CBI provides scientific guidance for a wide variety of regional conservation plans, including:
- Habitat Conservation Plans (HCP)
- Natural Community Conservation Plans (NCCP)
- Endangered Species Recovery Plans
- Adaptive Management and Monitoring Plans
CBI staff organizes and facilitates panels of scientific experts and writes and edits science advisory reports that provide guidance for large-scale conservation plans. In California, these have included the Desert Renewable Energy Conservation Plan, the Sacramento-San Joaquin Bay Delta Conservation Plan, the Altamont Pass Wind Resource Area Conservation Plan, and NCCP/HCP plans for the counties of Butte, Santa Clara, San Diego, Merced, Yuba, Sutter, and Yolo, and the city of Santa Cruz.

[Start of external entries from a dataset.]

/-! ## State.setSub -/

@[simp] theorem State.setSub_pending (s : State) (i : Nat) (x : Subchannel) : (s.setSub i x).pending = s.pending := rfl
@[simp] theorem State.setSub_free (s : State) (i : Nat) (x : Subchannel) : (s.setSub i x).free = s.free := rfl
@[simp] theorem State.setSub_fuses (s : State) (i : Nat) (x : Subchannel) : (s.setSub i x).fuses = s.fuses := rfl
@[simp] theorem State.setSub_flash (s : State) (i : Nat) (x : Subchannel) : (s.setSub i x).flash = s.flash := rfl
@[simp] theorem State.setSub_pwr (s : State) (i : Nat) (x : Subchannel) : (s.setSub i x).pwr = s.pwr := rfl
@[simp] theorem State.setSub_boot (s : State) (i : Nat) (x : Subchannel) : (s.setSub i x).boot = s.boot := rfl
@[simp] theorem State.setSub_err (s : State) (i : Nat) (x : Subchannel) : (s.setSub i x).err = s.err := rfl
@[simp] theorem State.setSub_img (s : State) (i : Nat) (x : Subchannel) : (s.setSub i x).img = s.img := rfl
@[simp] theorem State.setSub_tors (s : State) (i : Nat) (x : Subchannel) : (s.setSub i x).tors = s.tors := rfl
@[simp] theorem State.setSub_links (s : State) (i : Nat) (x : Subchannel) : (s.setSub i x).links = s.links := rfl
@[simp] theorem State.setSub_ni (s : State) (i : Nat) (x : Subchannel) : (s.setSub i x).ni = s.ni := rfl
@[simp] theorem State.setSub_ctxs (s : State) (i : Nat) (x : Subchannel) : (s.setSub i x).ctxs = s.ctxs := rfl
@[simp] theorem State.setSub_crn (s : State) (i : Nat) (x : Subchannel) : (s.setSub i x).crn = s.crn := rfl
@[simp] theorem State.setSub_dmp (s : State) (i : Nat) (x : Subchannel) : (s.setSub i x).dmp = s.dmp := rfl
@[simp] theorem State.setSub_mgt (s : State) (i : Nat) (x : Subchannel) : (s.setSub i x).mgt = s.mgt := rfl
@[simp] theorem State.setSub_host (s : State) (i : Nat) (x : Subchannel) : (s.setSub i x).host = s.host := rfl
@[simp] theorem State.setSub_sec (s : State) (i : Nat) (x : Subchannel) : (s.setSub i x).sec = s.sec := rfl
@[simp] theorem State.setSub_ceilInbox (s : State) (i : Nat) (x : Subchannel) : (s.setSub i x).ceilInbox = s.ceilInbox := rfl
@[simp] theorem State.setSub_flbCounts (s : State) (i : Nat) (x : Subchannel) : (s.setSub i x).flbCounts = s.flbCounts := rfl
@[simp] theorem State.setSub_planeFetchTotal (s : State) (i : Nat) (x : Subchannel) : (s.setSub i x).planeFetchTotal = s.planeFetchTotal := rfl
@[simp] theorem State.setSub_prefetch (s : State) (i : Nat) (x : Subchannel) : (s.setSub i x).prefetch = s.prefetch := rfl
@[simp] theorem State.setSub_out (s : State) (i : Nat) (x : Subchannel) : (s.setSub i x).out = s.out := rfl
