-- ==== Sys2Proof/Tests/Slice0.lean ====
section
/-! SUPPORT. Tests: ill-formed commands that the checks refuse, worked examples of the spec, and for each statement a
state and operands that meet its hypotheses. -/

set_option Elab.async false

namespace Sys2Proof.Tests
open Sys2Proof Sys2Proof.Machine

/-! ## Well-formed commands -/

theorem test_wf_dies : (Instr.thermalSensorRead [0] (List.replicate 32 0)).wellFormed = false := by decide
theorem test_wf_packages : (Instr.thermalSensorRead [0, 0, 0, 0, 0] []).wellFormed = false := by decide
theorem test_wf_line : (Instr.hostMemRead 1).wellFormed = false ∧ (Instr.hostMemWrite 32 0).wellFormed = false ∧
    (Instr.hostMemPartialWrite 63 0 0).wellFormed = false ∧ (Instr.hostMemPoisonWrite 8 0).wellFormed = false ∧
    (Instr.hostMemRead 64).wellFormed = true := by decide
theorem test_wf_burst : (Instr.memoryRequest { client := .host, addr := 0xC00000000, write := none }).wellFormed = false ∧
    (Instr.memoryRequest { client := .host, addr := 0xBFFFFFFFF, write := none }).wellFormed = true ∧
    (Instr.slotMerge 0xC00000000 0 [] .host).wellFormed = false ∧ (Instr.fetchReq 0 0 0xC00000000 1).wellFormed = false ∧
    (Instr.fetchData 0 0xC00000000 1 []).wellFormed = false ∧ (Instr.debugAccess (.memRead 0xC00000000)).wellFormed = false ∧
    (Instr.debugAccess (.memWrite 0xC00000000 0)).wellFormed = false := by decide
theorem test_wf_slot_words : (Instr.slotMerge 0 7 [0, 0] .host).wellFormed = false := by decide
theorem test_wf_plane : (Instr.fetchReq 0 0 0 0).wellFormed = false ∧ (Instr.fetchData 0 0 3 []).wellFormed = false := by decide
theorem test_wf_delays : (Instr.tilePassStart 0 [] [{ tor := 0, row := 0, bit := 3 }]).wellFormed = false ∧
    (Instr.tilePassStart 0 [{ tor := 3, row := 3, bit := 2 }] []).wellFormed = true := by decide
theorem test_wf_port : (Instr.linkTrainingDone 96 true 0).wellFormed = false ∧ (Instr.controlFrameSend 96).wellFormed = false ∧
    (Instr.retryTimeout 127).wellFormed = false ∧ (Instr.claimSend 96).wellFormed = false ∧
    (Instr.controlFrame 96 ⟨true, 0⟩ 0 false 0 0 0).wellFormed = false ∧ (Instr.discoveryTimeout 95).wellFormed = true := by decide
theorem test_wf_module_slot : (Instr.rangeMap 33 (List.replicate 33 0)).wellFormed = false ∧ (Instr.rangeMap 0 []).wellFormed = false ∧
    (Instr.heartbeat 33).wellFormed = false ∧ (Instr.hbTimeout 33).wellFormed = false ∧ (Instr.reportTimeout 33).wellFormed = false ∧
    (Instr.propose 33 0).wellFormed = false ∧ (Instr.propose 0 33).wellFormed = false ∧ (Instr.withdraw 33).wellFormed = false ∧
    (Instr.join 33 0).wellFormed = false := by decide
theorem test_wf_block : (Instr.hangTimeout 0xE000 0 0).wellFormed = false ∧ (Instr.hangTimeout 0x6060 0 0).wellFormed = false ∧
    (Instr.hangTimeout 0x605F 0 0).wellFormed = true := by decide
theorem test_wf_moraine : (Instr.readMoraine true 0 4097).wellFormed = false := by decide
theorem test_wf_options : (Instr.writeOptionBytes []).wellFormed = false := by decide
theorem test_wf_key_slot : (Instr.enrolKey 0 [] false 0 []).wellFormed = false ∧ (Instr.revokeKey 0 0 []).wellFormed = false := by decide
theorem test_wf_die : (Instr.getSensorReading (.dieTemp 5)).wellFormed = false := by decide
theorem test_wf_row : (Instr.bringUpStepDone 8 .done [.row 0 5]).wellFormed = false := by decide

CBI staff are leading a large team of mammal experts in preparing a comprehensive review of the conservation status of all mammal species, subspecies, and distinct population segments in California. The team has developed and applied a systematic scoring procedure to rank mammal species, subspecies, or distinct population segments for their relative degree of conservation concern within California. They compiled all available locality data and other pertinent information concerning the status and distribution of nominee taxa, and are preparing species accounts and geographic range maps for each taxon that made the final list. The result will be used to update Department of Fish and Game’s official list of sensitive taxa and will be published in book and web formats.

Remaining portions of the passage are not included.